Soundtrack album by Nobuo Uematsu
- Released: March 25, 1994 July 1, 1994 (Kefka's Domain) October 1, 2004 (reissue)
- Recorded: Sunrise Studios
- Length: 58:00 (disc one) 57:18 (disc two) 72:03 (disc three)
- Label: NTT Publishing Square (Kefka's Domain) Square Enix (reissue)
- Producer: Nobuo Uematsu

= Music of Final Fantasy VI =

Music from the video game Final Fantasy VI

The music of the video game Final Fantasy VI was composed by regular series composer Nobuo Uematsu. The Final Fantasy VI Original Sound Version, a compilation of all the music in the game, was released in Japan by NTT Publishing in 1994 and re-released by Square Enix in 2004. The album was released by Square Co./NTT Publishing in North America in 1994 under the name Kefka's Domain. Selected tracks from the official soundtrack were later released as part of the Music From FFV and FFVI Video Games album that was included with the release of Final Fantasy Anthology, and two EPs were produced containing character theme tracks entitled Final Fantasy VI Stars Vol. 1 and Vol. 2. A special orchestral arrangement of selected tracks from the game, arranged by Shiro Sagisu and Tsuneyoshi Saito, and performed by the Milan Symphony Orchestra, was released under the title Final Fantasy VI Grand Finale by NTT Publishing in 1994 and 2004, and a collection of piano arrangements, arranged by Shirou Satou and performed by Reiko Nomura, was released under the title Piano Collections Final Fantasy VI by Square/NTT Publishing in 1994 and by NTT Publishing in 2001. Additionally, a single containing unused and remixed tracks from the game was released as Final Fantasy VI Special Tracks by NTT Publishing in 1994.
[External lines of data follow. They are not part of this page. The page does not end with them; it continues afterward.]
/-- The plot and page that the mapping puts at a media page. -/
def pageAt? (s : State) (l : Nat) : Option (Nat × Nat) :=
  let o := s.beforeExc l
  s.md.plots.findSome? (fun p => match p.span with
    | none => none
    | some e =>
      let x := if e.gapPage = o then pagesPerPlot else if e.covers o then e.index o else p.gap
      if x = p.gap then none
      else if s.throughExc (e.at x) = l then some (p.idx, p.unrotate x) else none)

/-- The window page at a media page. -/
def windowPageAt? (s : State) (l : Nat) : Option Nat :=
  match s.pageAt? l with
  | some (p, x) => if p < s.winPlots then some (p * pagesPerPlot + x) else none
  | none => none

/-! ### Ranks and channels -/

def chan (s : State) (c : Nat) : Chan := s.mt.chans.getD c Chan.reset
def setChan (s : State) (c : Nat) (v : Chan) : State := { s with mt := { s.mt with chans := s.mt.chans.set c v } }

/-- Channels of the part. -/
def channels (s : State) : Nat := 4 * s.part.dies

/-- A rank of a channel is online: the channel is Online or Calibrating, and the rank is. -/
def rankOnline (s : State) (c r : Nat) : Bool :=
  c < s.channels && (s.get (F.mtChStatusState c) = 2 || s.get (F.mtChStatusState c) = 3)
    && s.bit (F.mtChStatusRankOnline c) r
def rankRetired (s : State) (c r : Nat) : Bool := s.md.retired.contains (c * 2 + r)
def pageOnline (s : State) (l : Nat) : Bool := s.rankOnline (pageChan l) (pageRank l)
def calibrating (s : State) (c : Nat) : Bool := s.get (F.mtChStatusState c) = 3

/-- The value in use of a sensor, in quarters of a degree, and in whole degrees, halves rounded up (R197). -/
def sensorQ (s : State) (n : Nat) : Int := (BitVec.ofNat 12 (s.get (F.thmSensorTemp n))).toInt
def sensor (s : State) (n : Nat) : Int := (s.sensorQ n + 2) / 4

end State

/-! ### The strong code (R184 to R186) -/

/-- Product in GF(2^10) modulo x^10 + x^3 + 1; the first argument counts the bits left. -/
def gfMul : Nat → Nat → Nat → Nat
  | 0, _, _ => 0
  | n + 1, a, b =>
    let r := gfMul n a (b / 2)
    let d := if r < 512 then 2 * r else (2 * r - 1024) ^^^ 9
    if b % 2 = 1 then d ^^^ a else d

def gf (a b : Nat) : Nat := gfMul 10 a b

/-- α^n, α being x. -/
def gfPow : Nat → Nat
  | 0 => 1
  | n + 1 => gf (gfPow n) 2

/-- (x − α^n) times a polynomial, lowest coefficient first. -/
def mulRoot (n : Nat) (p : List Nat) : List Nat :=
  ((0 :: p).zip (p ++ [0])).map (fun x => x.1 ^^^ gf (gfPow n) x.2)

/-- The generator polynomial, lowest coefficient first: 13 coefficients. Assumption 13 (DEDUCED). -/
def generator : List Nat := (List.range 12).foldl (fun p n => mulRoot n p) [1]

/-- One step of the division: shift a data symbol in. Assumption 13 (DEDUCED). -/
def rsStep (r : List Nat) (d : Nat) : List Nat :=
  let f := r.getD 11 0 ^^^ d
  ((0 :: r.take 11).zip (generator.take 12)).map (fun x => x.1 ^^^ gf f x.2)

/-- Symbol `n` of the 32,768-bit string of a page, given as its number. -/
def pageSymbol (page n : Nat) : Nat := page / 2 ^ (10 * n) % 1024

/-- The 12 check symbols of codeword `j` of a page. -/
def codewordCheck (page j : Nat) : List Nat :=
  ((List.range 410).map (fun k => pageSymbol page (8 * (409 - k) + j))).foldl rsStep (List.replicate 12 0)

/-- The 960 check bits of a page. Assumption 13 (DEDUCED). -/
def strongCode (page : Nat) : Nat :=
  ((List.range 8).map (fun j =>
    ((codewordCheck page j).foldr (fun x acc => x + 1024 * acc) 0) * 2 ^ (120 * j))).sum

/-- A page's number in which only one line is set. -/
def lineInPage (idx : Nat) (l : Line) : Nat := l.toNat * 2 ^ (512 * idx)

/-! ### Page records and check slots (R187, R188) -/

/-- The record of a page never written. -/
def PageRecord.none : PageRecord :=
  { stamp := 0, temp := 0, tileClass := 0, written := false, unsynced := false, poisonLines := false,
    rewritten := false, good := true }

def CheckSlot.none : CheckSlot := { symbols := 0, record := PageRecord.none }

def afTable0 : List Nat :=
  [42332, 50178, 59394, 70202, 82859, 97663, 114953, 135121, 158614, 185946, 217702, 254553, 297262,
   346700, 403857, 469859, 545983, 633679, 734589, 850571, 983725, 1136423, 1311338, 1511486]

def afTable1 : List Nat :=
  [1740259, 2001471, 2299408, 2638878, 3025274, 3464634, 3963714, 4530069, 5172135, 5899324, 6722131,
   7652243, 8702666, 9887859, 11223886, 12728574, 14421691, 16325142, 18463175, 20862612, 23553101,
   26567378, 29941572, 33715515]

def afTable2 : List Nat :=
  [37933093, 42642618, 47897238, 53755371, 60281186, 67545111, 75624393, 84603690, 94575723, 105641968,
   117913405, 131511323, 146568192, 163228590, 181650206, 202004916, 224479934, 249279051, 276623955,
   306755658, 339936006, 376449311, 416604080, 460734876]

def afTable3 : List Nat :=
  [509204297, 562405091, 620762409, 684736211, 754823825, 831562678, 915533194, 1007361885, 1107724631,
   1217350171, 1337023803, 1467591322, 1609963187, 1765118950, 1934111942, 2118074243, 2318221943,
   2535860710, 2772391679, 3029317684, 3308249838, 3610914487, 3939160555, 4294967296]

def afTable4 : List Nat :=
  [4680452467, 5097880953, 5549673854, 6038418065, 6566876353, 7137997980, 7754929872, 8421028363,
   9139871558, 9915272306, 10751291843, 11652254111, 12622760793, 13667707084, 14792298236,
   16002066899, 17302891306, 18701014312, 20203063337, 21816071247, 23547498202, 25405254510,
   27397724524, 29533791628]

def afTable5 : List Nat :=
  [31822864342, 34274903590, 36900451174, 39710659499, 42717322587, 45932908435, 49370592747,
   53044294109, 56968710633, 61159358142, 65632609925, 70405738134, 75496956857, 80925466942,
   86711502609, 92876379917, 99442547144, 106433637131, 113874521664, 121791367946, 130211697214,
   139164445595, 148680027226, 158790399738]

def afTable6 : List Nat :=
  [169529132158, 180931475292, 193034434675, 205876846150, 219499454144, 233944992730, 249258269539,
   265486252597, 282678160179, 300885553742, 320162434032, 340565340433, 362153453654, 384988701831,
   409135870128, 434662713933, 461640075722, 490142005693, 520245886257, 552032560473, 585586464523,
   620995764324, 658352496364, 697752712862]

def afTable7 : List Nat :=
  [739296631359, 783088788816, 829238200341, 877858522634, 929068222250, 982990748791, 1039754713126,
   1099494070738, 1162348310318, 1228462647699, 1297988225241, 1371082316784, 1447908538266,
   1528637064128, 1613444849604, 1702515859025, 1796041300234, 1894219865236, 1997257977194,
   2105370043885, 2218778717736, 2337715162554, 2462419327064]

/-- AF for every whole degree from -40 to 150, in units of 2^-32 (R197). -/
def afTable : List Nat :=
  afTable0 ++ afTable1 ++ afTable2 ++ afTable3 ++ afTable4 ++ afTable5 ++ afTable6 ++ afTable7

/-- The acceleration factor at a whole degree (R197). Assumption 14 (DEDUCED). -/
def accel (t : Int) : Nat := afTable.getD (min 190 (max 0 (t + 40))).toNat 0

namespace State

/-- Slots of the page-check cache, and its sets of 8 ways. -/
def checkSlots (s : State) : Nat := s.part.pick 262144 131072

/-- The check slot of a page in effect: the cached one, else the media's. -/
def checkSlot (s : State) (l : Nat) : CheckSlot :=
  match s.mt.cache.find? (fun c => c.loc = l) with
  | some c => c.slot
  | none => (Store.find? s.mt.slots l).getD CheckSlot.none

/-- The record of a media page, if its CRC is good (R187). -/
def record? (s : State) (l : Nat) : Option PageRecord :=
  let r := (s.checkSlot l).record
  if r.good then some r else none

/-- The set of a slot: the specification does not say how slots map to sets. Assumption 15 (DESIGN CHOICE). -/
def checkSet (s : State) (l : Nat) : Nat := Config.setOf 1 l % (s.checkSlots / 8)

/-- Write a cached slot back to its check row. -/
def storeSlot (s : State) (c : CachedSlot) : State :=
  { s with mt := { s.mt with slots := Store.insert c.loc c.slot s.mt.slots } }

/-- Make room in the set of a slot (R188): drop the least recently used clean slot, or write back the oldest dirty
one. -/
def checkRoom (s : State) (l : Nat) : State :=
  let same := s.mt.cache.filter (fun c => s.checkSet c.loc = s.checkSet l)
  if same.length < 8 then s
  else match same.find? (fun c => !c.dirty) with
    | some c => { s with mt := { s.mt with cache := s.mt.cache.filter (fun x => x.loc != c.loc) } }
    | none => match same with
      | [] => s
      | c :: _ =>
        let s := s.storeSlot c
        { s with mt := { s.mt with cache := s.mt.cache.filter (fun x => x.loc != c.loc) } }

/-- Put a new content into a page's check slot, through the cache. -/
def setSlot (s : State) (l : Nat) (v : CheckSlot) : State :=
  let held : Bool := s.mt.cache.any (fun c => c.loc = l)
  let s := if held then s else s.checkRoom l
  { s with mt := { s.mt with cache := s.mt.cache.filter (fun x => x.loc != l) ++
      [{ loc := l, slot := v, dirty := true }] } }

/-! ### Tiles, marks and ages (R199 to R203) -/

/-- The tile of a media page. -/
def tileOf (l : Nat) : Nat := pageChan l * 2 ^ 19 + pageRow l / 8
def tileDie (t : Nat) : Nat := t / 2 ^ 21

/-- The whole seconds of a die's aging clock. -/
def agingSec (s : State) (d : Nat) : Nat := s.get (F.mtAgingSeconds d) / 2 ^ 32

def effAge (s : State) (mark d : Nat) : Nat := (s.agingSec d + 2 ^ 32 - mark % 2 ^ 32) % 2 ^ 32

end State

/-- age_class() of R201: `k` counts up while the age reaches the bound. -/
def ageClassFrom : Nat → Nat → Nat → Nat → Nat
  | 0, k, _, _ => k
  | n + 1, k, b, e => if b ≤ e then ageClassFrom n (k + 1) (b * 10) e else k

def ageClass (e : Nat) : Nat := ageClassFrom 7 0 10 e

namespace State

def tile? (s : State) (t : Nat) : Option Tile := Store.find? s.mt.tiles t
def setTile (s : State) (t : Nat) (v : Tile) : State :=
  { s with mt := { s.mt with tiles := Store.insert t v s.mt.tiles } }

/-- The age-map entry of a tile: class, and Mixed in bit 3. -/
def ageEntry (s : State) (t : Nat) : Nat :=
  match s.tile? t with
  | none => 0
  | some x =>
    let k := ageClass (s.effAge x.oldest (tileDie t))
    let kl := ageClass (s.effAge x.latest (tileDie t))
    k + (if kl + 2 ≤ k then 8 else 0)

/-- The reference set and the Mixed flag that the age map gives a page (R189). -/
def pageClass (s : State) (l : Nat) : Nat × Bool :=
  let a := Store.read (fun _ => 0) s.mt.ageMap (tileOf l)
  (a % 8, 8 ≤ a)

/-- The class of the retry (R189). -/
def retryClass (k : Nat) (mixed : Bool) : Nat :=
  if mixed then (if k = 0 then 1 else k - 1) else if k = 7 then 6 else k + 1

/-- A TB_STAMP_FIX entry: G, S and O, if valid. -/
def stampFix? (s : State) (i : Nat) : Option (Nat × Nat × Nat) :=
  if s.on (F.tbStampFixBValid i) then
    some (s.get (F.tbStampFixAG i), s.get (F.tbStampFixAS i), s.get (F.tbStampFixBO i))
  else none

/-- stamp_of() of R64; none is AGE_UNKNOWN. -/
def stampOf (s : State) (stamp : Nat) (unsynced : Bool) : Option Nat :=
  let l := (List.range 16).filterMap s.stampFix?
  if !unsynced then some stamp
  else match l.find? (fun x => x.1 ≤ stamp && stamp ≤ x.2.1) with
    | some x => some (stamp + x.2.2)
    | none =>
      let oldest := l.foldl (fun m x => min m x.1) (2 ^ 32)
      if l.length = 16 && stamp < oldest then none else some stamp

/-- The aging ledger's value for a die at a stamp second (R203): the latest point not after it. -/
def ledgerAt (s : State) (d sec : Nat) : Nat :=
  s.mt.ledger.foldl (fun m (x : LedgerPoint) => if x.die = d && x.sec ≤ sec then max m x.aging else m) 0

/-- The effective age of a page record (R203, R66). -/
def recordAge (s : State) (d : Nat) (r : PageRecord) : Nat :=
  match s.stampOf r.stamp r.unsynced with
  | none => 7776000
  | some x => s.effAge (s.ledgerAt d x) d

/-- A write to a page of a tile sets its marks (R200), with a TileTouched record first (R294). -/
def touchTile (s : State) (l : Nat) : State :=
  let t := tileOf l
  let s := if s.md.touched.contains t then s else s.journal (.tileTouched t)
  let m := s.agingSec (tileDie t)
  match s.tile? t with
  | none => s.setTile t { oldest := m, latest := m, fromStamps := false, suspect := false, overdue := false }
  | some x => s.setTile t { x with latest := m }

/-- A tile is CheckSuspect (R316). -/
def tileSuspect (s : State) (l : Nat) : Bool := ((s.tile? (tileOf l)).map (·.suspect)).getD false
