/-- Put a page into program staging. -/
def stagePage (s : State) (kind : ProgKind) (page : FlashPage) : State :=
  (s.setFt { s.ft with staged := s.ft.staged ++ [{ kind := kind, page := page, dead := false }] }).issueGroup page.stream

/-- Groups that can be issued now, in every stream. -/
def issueAll (s : State) : State := (List.range 8).foldl issueGroup s

/-! ### Units, versions and validity (R227 to R230) -/

/-- The map entry of a unit (R228). -/
def mapOf (s : State) (u : Nat) : MapEntry := (Store.find? s.fm.map u).getD .unmapped

def slotOf? (s : State) (u : Nat) : Option Slot := s.fm.slots.find? (fun x => x.unit = u)
def slot? (s : State) (i : Nat) : Option Slot := s.fm.slots.find? (fun x => x.idx = i)
def setSlotRec (s : State) (i : Nat) (v : Option Slot) : State := s.journal (.slotSet i v)

/-- A new version from the device-wide counter (R229). -/
def newVersion (s : State) : Nat × State :=
  (s.fm.version, { s with fm := { s.fm with version := s.fm.version + 1 } })

def flashPage? (s : State) (l : Nat) : Option FlashPage := Store.find? s.ft.pages l

/-- The page is its unit's content: the map names it, or the unit's slot backs on it. -/
def pageValid (s : State) (l : Nat) : Bool :=
  match s.flashPage? l with
  | none => false
  | some p => p.kind = 0 && (s.mapOf p.unit = .flash l || match s.slotOf? p.unit with
    | some x => x.backing = .flash l
    | none => false)

/-- Valid pages of a band in ascending row order, then member order. -/
def validPages (s : State) (n : Nat) : List Nat :=
  let key := fun (l : Nat) => locRow l * 2 ^ 10 + locChan l * 16 + locDie l
  ((s.ft.pages.filter (fun x => x.2.band = n && s.pageValid x.1)).map (·.1)).mergeSort (fun a b => decide (key a ≤ key b))

/-- Read of the namespace for host blocks `h` to `h + n - 1` by a domain (R227). -/
def ftGranted (s : State) (dom h n : Nat) : Bool :=
  dom = 0 || (List.range ((h + n - 1) / 2 ^ 18 + 1 - h / 2 ^ 18)).all (fun i =>
    s.ft.grants.any (fun g => bits g.2 63 1 = 1 && bits g.2 36 10 = dom && bits g.2 0 18 ≤ h / 2 ^ 18 + i
      && h / 2 ^ 18 + i < bits g.2 0 18 + bits g.2 18 18))

/-- Measured and hinted class of a unit (R261, R262). -/
def unitClass (s : State) (u : Nat) : Nat :=
  let m := 3 - min 3 (Store.read (fun _ => 0) s.ft.heat u)
  match (s.md.nsHints.find? (fun h => h.gib = u / 65536)).bind (·.heat) with
  | some h => hintedClass h m
  | none => m

/-- A write to a unit heats it (R261). -/
def heatUnit (s : State) (u : Nat) : State :=
  s.setFt { s.ft with heat := Store.write (fun _ => 0) u (min 3 (Store.read (fun _ => 0) s.ft.heat u + 1)) s.ft.heat }

/-! ### Suspension (R223) -/

/-- A program or an erase is on the die. -/
def dieBusy (s : State) (c k : Nat) : Bool :=
  s.fm.bands.any (fun b => (b.state = .erasing || s.bandBusy b.num) && b.members.any (fun m => m.chan = c && m.die = k))

def suspended? (s : State) (c k : Nat) : Option Suspended := s.ft.suspended.find? (fun x => x.chan = c && x.die = k)

def setSuspended (s : State) (c k : Nat) (v : Option Suspended) : State :=
  s.setFt { s.ft with suspended := putBy (fun (x : Suspended) => x.chan = c && x.die = k) v s.ft.suspended }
The music received critical and universal acclaim, with reviewers finding it to be one of the best video game music soundtracks ever composed. Several pieces, particularly "Terra's Theme", "Aria di Mezzo Carattere", and "Dancing Mad", remain popular today, and have been performed numerous times in orchestral concert series such as the Dear Friends: Music from Final Fantasy concert series, the Distant Worlds: Music from Final Fantasy series, and the Orchestral Game Concert series. Music from the soundtrack has also been published in arranged albums and compilations by Square Enix as well as outside groups.

==Albums==
===Final Fantasy VI Original Sound Version===

Final Fantasy VI Original Soundtrack is a soundtrack album containing musical tracks from the game, composed and produced by Nobuo Uematsu. The album was originally released through NTT Publishing on March 25, 1994, under the name Final Fantasy VI Original Sound Version and the catalog numbers PSCN-5001~3, and was later re-released by Square Enix on October 1, 2004, with the new name and catalog numbers NTCP-5001~3. The soundtrack spans three discs and has a combined duration of 3:07:21. The soundtrack was also officially released in the United States by Square/NTT Publishing under the name of Kefka's Domain on July 1, 1994. This version of the album is the same as its Japanese counterpart, except for different packaging and small differences in the translation of some track names between the album and newer releases. The album has a catalog number of SQ108.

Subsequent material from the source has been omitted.